When raising the salary cap gets talked about only slightly less than Seattle fan saying how great they are, yes, yes it was.
i agree, that's why i used the quotes. i think the american public could benefit greatly from learning about who these guys really are -- i mean guys like Messi, Kaka ... or even someone like Adebayour. american fans look at all these mega-popular soccer players as just caricatures. they don't see them as real people, because they are ignorant of the sport. i learned a ton about soccer and the world, in general, by watching the show Futbol Mundial. i would love to see ESPN do those types of features.
I honestly can't think of the stuff as a sappy chick thing as opposed to simply an over-dramatized account of the athletes and their accomplishments in the sport. Soap operas and romance movies are chick things. The pre-match segments are a warm up to the matches and the event, and given that this is soccer, will likely have a much bigger cultural aspect, something I find much more interesting than the American athletes who draw most of the focus during Olympic coverage, all of whom tend to have very repetitive stories. In the end, just don't worry too much about it, and don't think of it as a chick thing, because you're likely to get yourself far more angry than you should be when you see it.
+1. Futbol Mundial is a great show, segments like that would do well to show Americans with less exposure to the sport why it is such a big deal around the world.
Yes but unlike the Olympics where they can edit the events in the WC they will be showing the games whole and live so this will only be a minor distraction during avoidable pre-game shows.
Touchy, touchy. Have a xanax already. What's with the complex? When did I start telling you how great Seattle is...etc. You really need to examine some of your issues before you go off on somebody. I was merely saying the product MLS is putting on the field is not conducive to growing interest in our game outside of the hardcore MLS fans already devoted to their teams. Forgive me for not being up to speed on the MLS salary cap front. But seriously, take a chill pill.

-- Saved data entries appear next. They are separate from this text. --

/-! `State.emit`. -/

@[simp] theorem State.emit_cfg (s : State) (es : List BusEvent) : (s.emit es).cfg = s.cfg := rfl
@[simp] theorem State.emit_font (s : State) (es : List BusEvent) : (s.emit es).font = s.font := rfl
@[simp] theorem State.emit_src (s : State) (es : List BusEvent) : (s.emit es).src = s.src := rfl
@[simp] theorem State.emit_orient (s : State) (es : List BusEvent) : (s.emit es).orient = s.orient := rfl
@[simp] theorem State.emit_maskL (s : State) (es : List BusEvent) : (s.emit es).maskL = s.maskL := rfl
@[simp] theorem State.emit_maskR (s : State) (es : List BusEvent) : (s.emit es).maskR = s.maskR := rfl
@[simp] theorem State.emit_maskT (s : State) (es : List BusEvent) : (s.emit es).maskT = s.maskT := rfl
@[simp] theorem State.emit_maskB (s : State) (es : List BusEvent) : (s.emit es).maskB = s.maskB := rfl
@[simp] theorem State.emit_penX (s : State) (es : List BusEvent) : (s.emit es).penX = s.penX := rfl
@[simp] theorem State.emit_penY (s : State) (es : List BusEvent) : (s.emit es).penY = s.penY := rfl
@[simp] theorem State.emit_curX (s : State) (es : List BusEvent) : (s.emit es).curX = s.curX := rfl
@[simp] theorem State.emit_curY (s : State) (es : List BusEvent) : (s.emit es).curY = s.curY := rfl
@[simp] theorem State.emit_gcolor (s : State) (es : List BusEvent) : (s.emit es).gcolor = s.gcolor := rfl
@[simp] theorem State.emit_fontValid (s : State) (es : List BusEvent) : (s.emit es).fontValid = s.fontValid := rfl
@[simp] theorem State.emit_fontBase (s : State) (es : List BusEvent) : (s.emit es).fontBase = s.fontBase := rfl
@[simp] theorem State.emit_fw (s : State) (es : List BusEvent) : (s.emit es).fw = s.fw := rfl
@[simp] theorem State.emit_fh (s : State) (es : List BusEvent) : (s.emit es).fh = s.fh := rfl
@[simp] theorem State.emit_lines (s : State) (es : List BusEvent) : (s.emit es).lines = s.lines := rfl
@[simp] theorem State.emit_busy (s : State) (es : List BusEvent) : (s.emit es).busy = s.busy := rfl
@[simp] theorem State.emit_resp (s : State) (es : List BusEvent) : (s.emit es).resp = s.resp := rfl
@[simp] theorem State.emit_respValid (s : State) (es : List BusEvent) : (s.emit es).respValid = s.respValid := rfl
@[simp] theorem State.emit_respPending (s : State) (es : List BusEvent) : (s.emit es).respPending = s.respPending := rfl
@[simp] theorem State.emit_latch (s : State) (es : List BusEvent) : (s.emit es).latch = s.latch := rfl
@[simp] theorem State.emit_queue (s : State) (es : List BusEvent) : (s.emit es).queue = s.queue ++ es := rfl
@[simp] theorem State.emit_emitted (s : State) (es : List BusEvent) : (s.emit es).emitted = s.emitted := rfl
@[simp] theorem State.emit_responded (s : State) (es : List BusEvent) : (s.emit es).responded = s.responded := rfl
@[simp] theorem State.emit_host (s : State) (es : List BusEvent) : (s.emit es).host = s.host := rfl
@[simp] theorem State.emit_draws (s : State) (es : List BusEvent) : (s.emit es).draws = s.draws := rfl
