-- ==== Sys2Proof/Tests/Slice0.lean ====
section
/-! SUPPORT. Tests/Slice0.lean: the model's own tests. Expected results come from spec/95_test_vectors.md, whose vector is
named at each test, or from the rule's own words; the witnesses show that the hypotheses of the statements can be met. -/

namespace Sys2Proof.Tests

open Sys2Proof.Machine Sys2Proof.Safety

/-! ### Fixtures (95 section 0) -/

/-- TC0 (00_scope R5, 95 0.1). -/
def tc0 : Cfg where
  lastCol := 239
  lastRow := 319
  caset := 0x2A
  paset := 0x2B
  ramwr := 0x2C
  madctl := 0x36
  orientReg := #v[0x48, 0x28, 0x88, 0xE8]
  dispon := 0x29
  vscrdef := 0x33
  vscrsadd := 0x37
  initTable := [{ cmd := 0x3A, data := [0x55], wait := 0 }, { cmd := 0x11, data := [], wait := 120 }]
  resetLowExtra := 0
  resetWaitExtra := 0
  timeUnit := 1
  fontSig := #v[0x54, 0x53, 0x54, 0x46, 0x4E, 0x54]
  defaultFontBase := 0x1000

/-- TC0 with a panel of 2 columns and 1 row, so that a full-screen fill is short. -/
def tiny : Cfg := { tc0 with lastCol := 1, lastRow := 0 }

/-- Place values from an address on. -/
def place {w : Nat} (a : Nat) (vs : List (BitVec w)) (m : Mem w) : Mem w :=
  match vs with
  | [] => m
  | v :: vs => place (a + 1) vs (Mem.write m a v)

/-- The test font TF1 at 0x1000, TF2 at 0x3000 (95 0.3), and the table of S6 (c) at 0x4000. -/
def testFont : Mem 8 :=
  place 0x1000 [0x54, 0x53, 0x54, 0x46, 0x4E, 0x54] <| place 0x100E [0x0A, 0x03] <|
  place 0x10D7 [0x80, 0x40, 0xFF, 0xC0, 0x00, 0x00, 0xAA, 0x80, 0x55, 0x40, 0xFF, 0xC0] <|
  place 0x3000 [0x54, 0x53, 0x54, 0x46, 0x4E, 0x54] <| place 0x300E [0x09, 0x03] <|
  place 0x30D7 [0x80, 0x80, 0x7F, 0x00, 0xC1, 0x80] <| place 0x4000 [0x54, 0x53, 0x54, 0x46, 0x4E, 0x55] []

/-- The SRC contents of 95 0.4. -/
def testSrc : Mem 16 :=
  place 0x100 [0x1000, 0x1001, 0x1002, 0x1003, 0x1004, 0x1005, 0x1006, 0x1007, 0x1008] <|
  place 0x200 [0xA000, 0xA001, 0xA002, 0xA003, 0xA004, 0xA005, 0xA006, 0xA007] []

/-- S0 for a configuration (95 0.2). -/
def start (c : Cfg) : State := { State.reset with cfg := c, font := testFont, src := testSrc }.blockReset

/-- S0 of TC0. -/
def s0 : State := start tc0

/-- S0 with another mask. -/
def masked (l r t b : Half) : State := { s0 with maskL := l, maskR := r, maskT := t, maskB := b }

/-- S0 with the font TF1 registered (95 S6 (b)), black on white as in V-TXT-1, and the cursor at a place. -/
def tf1 (x y : Half) : State :=
  { s0 with fontValid := true, fontBase := 0x1000, fw := 10, fh := 3, gcolor := 0x0000FFFF, curX := x, curY := y }

/-- S0 with TF2 registered and the colours of V-TXT-2. -/
def tf2 (x y : Half) : State :=
  { s0 with fontValid := true, fontBase := 0x3000, fw := 9, fh := 3, gcolor := 0x001FF800, curX := x, curY := y }

/-- A reading of the state one step after the word is presented. -/
def after {α : Type} (s : State) (w : CmdWord) (read : State → α) : Option α :=
  match step (s.present w) with
  | .next t => some (read t)
  | _ => none

/-- A 16-bit value as two data bytes, high byte first (95 0.5). -/
def pair (n : Nat) : List BusEvent := [.data (BitVec.ofNat 8 (n / 256)), .data (BitVec.ofNat 8 (n % 256))]

/-- `TX(l, r, t, b)[..]` written out as in 95 0.5. -/
def tx (l r t b : Nat) (ps : List Nat) : List BusEvent :=
  [.sel, .cmd 0x2A] ++ pair l ++ pair r ++ [.cmd 0x2B] ++ pair t ++ pair b ++ [.cmd 0x2C] ++ ps.flatMap pair ++ [.rel]

/-- The mask as four integers. -/
def maskOf (s : State) : List Int := [s.maskL.toInt, s.maskR.toInt, s.maskT.toInt, s.maskB.toInt]

/-- The cursor as two integers. -/
def curOf (s : State) : List Int := [s.curX.toInt, s.curY.toInt]

/-- The pen as two integers. -/
def penOf (s : State) : List Int := [s.penX.toInt, s.penY.toInt]

/-! ### Decoding (95 section 2.1): one word of every operation, and V-ENC-1 to V-ENC-8 -/

theorem test_decode_init : decode 0x01000000000000000000000000 = .instr .init := by decide
theorem test_decode_setorient : decode 0x02000100000000000000000000 = .instr (.setorient 1) := by decide
theorem test_decode_getw : decode 0x03000000000000000000000000 = .instr .getw := by decide
theorem test_decode_geth : decode 0x04000000000000000000000000 = .instr .geth := by decide
theorem test_decode_packrgb : decode 0x05001200340056000000000000 = .instr (.packrgb 0x12 0x34 0x56) := by decide
theorem test_decode_setmask : decode 0x10000A0064001400C800000000 = .instr (.setmask 10 100 20 200) := by decide
theorem test_decode_scrolldef : decode 0x20000001400000000000000000 = .instr (.scrolldef 0 320 0) := by decide
theorem test_decode_scrollstart : decode 0x21006400000000000000000000 = .instr (.scrollstart 100) := by decide
theorem test_decode_rectfill :
    decode 0x30000A0014001E00280000F800 = .instr (.rectfill 10 20 30 40 0xF800) := by decide
theorem test_decode_rect : decode 0x310000000200000002000007E0 = .instr (.rect 0 2 0 2 0x07E0) := by decide
theorem test_decode_blt : decode 0x320009000C0005000600000200 = .instr (.blt 9 12 5 6 0x200) := by decide
theorem test_decode_moveto : decode 0x40FFFB01900000000000000000 = .instr (.moveto (-5) 400) := by decide
theorem test_decode_lineto : decode 0x4100040000000000000000FFFF = .instr (.lineto 4 0 0xFFFF) := by decide
theorem test_decode_line : decode 0x42FFFB0003000C00030000FFFF = .instr (.line (-5) 3 12 3 0xFFFF) := by decide
theorem test_decode_fontface : decode 0x50000000000000000000001000 = .instr (.fontface 0x1000) := by decide
theorem test_decode_fontcolor : decode 0x5100000000000000000000FFFF = .instr (.fontcolor 0x0000FFFF) := by decide
theorem test_decode_locate : decode 0x52000200050000000000000000 = .instr (.locate 2 5) := by decide
theorem test_decode_putchar : decode 0x53004100000000000000000000 = .instr (.putchar 0x41) := by decide
theorem test_decode_getfw : decode 0x54000000000000000000000000 = .instr .getfw := by decide
theorem test_decode_getfh : decode 0x55000000000000000000000000 = .instr .getfh := by decide

/-- V-ENC-1, V-ENC-2, V-ENC-6: unused bits are ignored. -/
theorem test_decode_unused_bits :
    decode 0x53FF41DEADBEEFCAFE12345678 = .instr (.putchar 0x41) ∧
    decode 0x30000A0014001E0028ABCDF800 = .instr (.rectfill 10 20 30 40 0xF800) ∧
    decode 0x01FFFFFFFFFFFFFFFFFFFFFFFF = .instr .init := by decide

/-- V-ENC-3 to V-ENC-5: reserved opcodes, refused by name. -/
theorem test_decode_reserved :
    decode 0x00000000000000000000000000 = .reserved 0x00 ∧ decode 0xFF123456789ABCDEF012345678 = .reserved 0xFF ∧
    decode 0x06000000000000000000000000 = .reserved 0x06 := by decide

/-- V-ENC-7, V-ENC-8: signed and unsigned operands at the ends of their ranges. -/
theorem test_decode_extremes :
    decode 0x40800080000000000000000000 = .instr (.moveto (-32768) (-32768)) ∧
    decode 0x02FFFF00000000000000000000 = .instr (.setorient 65535) := by decide

/-- 95 2.1: the assembler's words. -/
theorem test_encode :
    encode (.moveto (-5) 400) = 0x40FFFB01900000000000000000 ∧
    encode (.blt 9 12 5 6 0x200) = 0x320009000C0005000600000200 ∧
    encode (.packrgb 0x12 0x34 0x56) = 0x05001200340056000000000000 ∧
    encode (.locate 2 5) = 0x52000200050000000000000000 := by decide

/-- The host's reading of a table word: PUTCHAR, and none for a reserved opcode. -/
theorem test_decode_table_word :
    decodeTableWord 104 0x53004100000000000000000000 = some (.putchar 0x41) ∧ decodeTableWord 104 0 = none := by decide

/-- 30 R71: the pseudo-operations. -/
theorem test_pseudo :
    encode Pseudo.cls = 0x53000C00000000000000000000 ∧ Pseudo.puts [0x41, 0x42] = [.putchar 0x41, .putchar 0x42] ∧
    Pseudo.fontcolor2 0x001F 0xF800 = .fontcolor 0x001FF800 ∧ rgb565 0x12 0x34 0x56 = 0x11AA := by decide

/-! ### WellFormed refuses an ill-formed term at each check, and takes the ends of the ranges -/

theorem test_wf_setorient :
    (Instr.setorient 65536).wellFormed = false ∧ (Instr.setorient 65535).wellFormed = true := by decide
theorem test_wf_setmask :
    (Instr.setmask (-32769) 0 0 0).wellFormed = false ∧ (Instr.setmask 0 32768 0 0).wellFormed = false ∧
    (Instr.setmask 0 0 (-32769) 0).wellFormed = false ∧ (Instr.setmask 0 0 0 32768).wellFormed = false ∧
    (Instr.setmask (-32768) 32767 (-32768) 32767).wellFormed = true := by decide
theorem test_wf_rectfill :
    (Instr.rectfill (-32769) 0 0 0 0).wellFormed = false ∧ (Instr.rectfill 0 32768 0 0 0).wellFormed = false ∧
    (Instr.rectfill 0 0 (-32769) 0 0).wellFormed = false ∧ (Instr.rectfill 0 0 0 32768 0).wellFormed = false := by decide
theorem test_wf_rect :
    (Instr.rect 32768 0 0 0 0).wellFormed = false ∧ (Instr.rect 0 (-32769) 0 0 0).wellFormed = false ∧
    (Instr.rect 0 0 32768 0 0).wellFormed = false ∧ (Instr.rect 0 0 0 (-32769) 0).wellFormed = false := by decide
theorem test_wf_blt :
    (Instr.blt (-32769) 0 0 0 0).wellFormed = false ∧ (Instr.blt 0 32768 0 0 0).wellFormed = false ∧
    (Instr.blt 0 0 (-32769) 0 0).wellFormed = false ∧ (Instr.blt 0 0 0 32768 0).wellFormed = false := by decide
theorem test_wf_moveto :
    (Instr.moveto 32768 0).wellFormed = false ∧ (Instr.moveto 0 (-32769)).wellFormed = false := by decide
theorem test_wf_lineto :
    (Instr.lineto (-32769) 0 0).wellFormed = false ∧ (Instr.lineto 0 32768 0).wellFormed = false := by decide
theorem test_wf_line :
    (Instr.line 32768 0 0 0 0).wellFormed = false ∧ (Instr.line 0 (-32769) 0 0 0).wellFormed = false ∧
    (Instr.line 0 0 32768 0 0).wellFormed = false ∧ (Instr.line 0 0 0 (-32769) 0).wellFormed = false := by decide
theorem test_wf_locate :
    (Instr.locate 65536 0).wellFormed = false ∧ (Instr.locate 0 65536).wellFormed = false := by decide

/-! ### One step of each operation -/

/-- V-LIFE-5, program P0, on a 2 x 1 panel: INIT's events in order. -/
theorem test_init_events :
    after { start tiny with orient := 1 } 0x01000000000000000000000000 State.queue = some (
      [.gpioSetup, .busConfig, .rst false, .wait 10, .rst true, .wait 150, .sel, .cmd 0x3A, .data 0x55, .rel,
        .sel, .cmd 0x11, .rel, .wait 120] ++ tx 0 1 0 0 [0, 0] ++ [.sel, .cmd 0x29, .rel]) := by decide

Futbol Mundial can make a story about the Qatar national team exciting. I say that because I remember watching a story on there about ... the Qatar national team. best soccer show ever, for my money. i haven't really watched it since the mid 90s though. i think it's done a bit differently now. but i'm not sure.
Pretty close... "The Land of the Free...The Home of the Brave...is into the Round of 8!!!!!!!" Yeah, I'm reasonably sure he spent a day or two thinking it up...but our win over Spain was crying out for a line like that... I miss Jack...
I know what you mean with JP, but I could clearly hear Harkes mutter away from the microphone small bursts of jittery excitement after the goals we scored against Spain.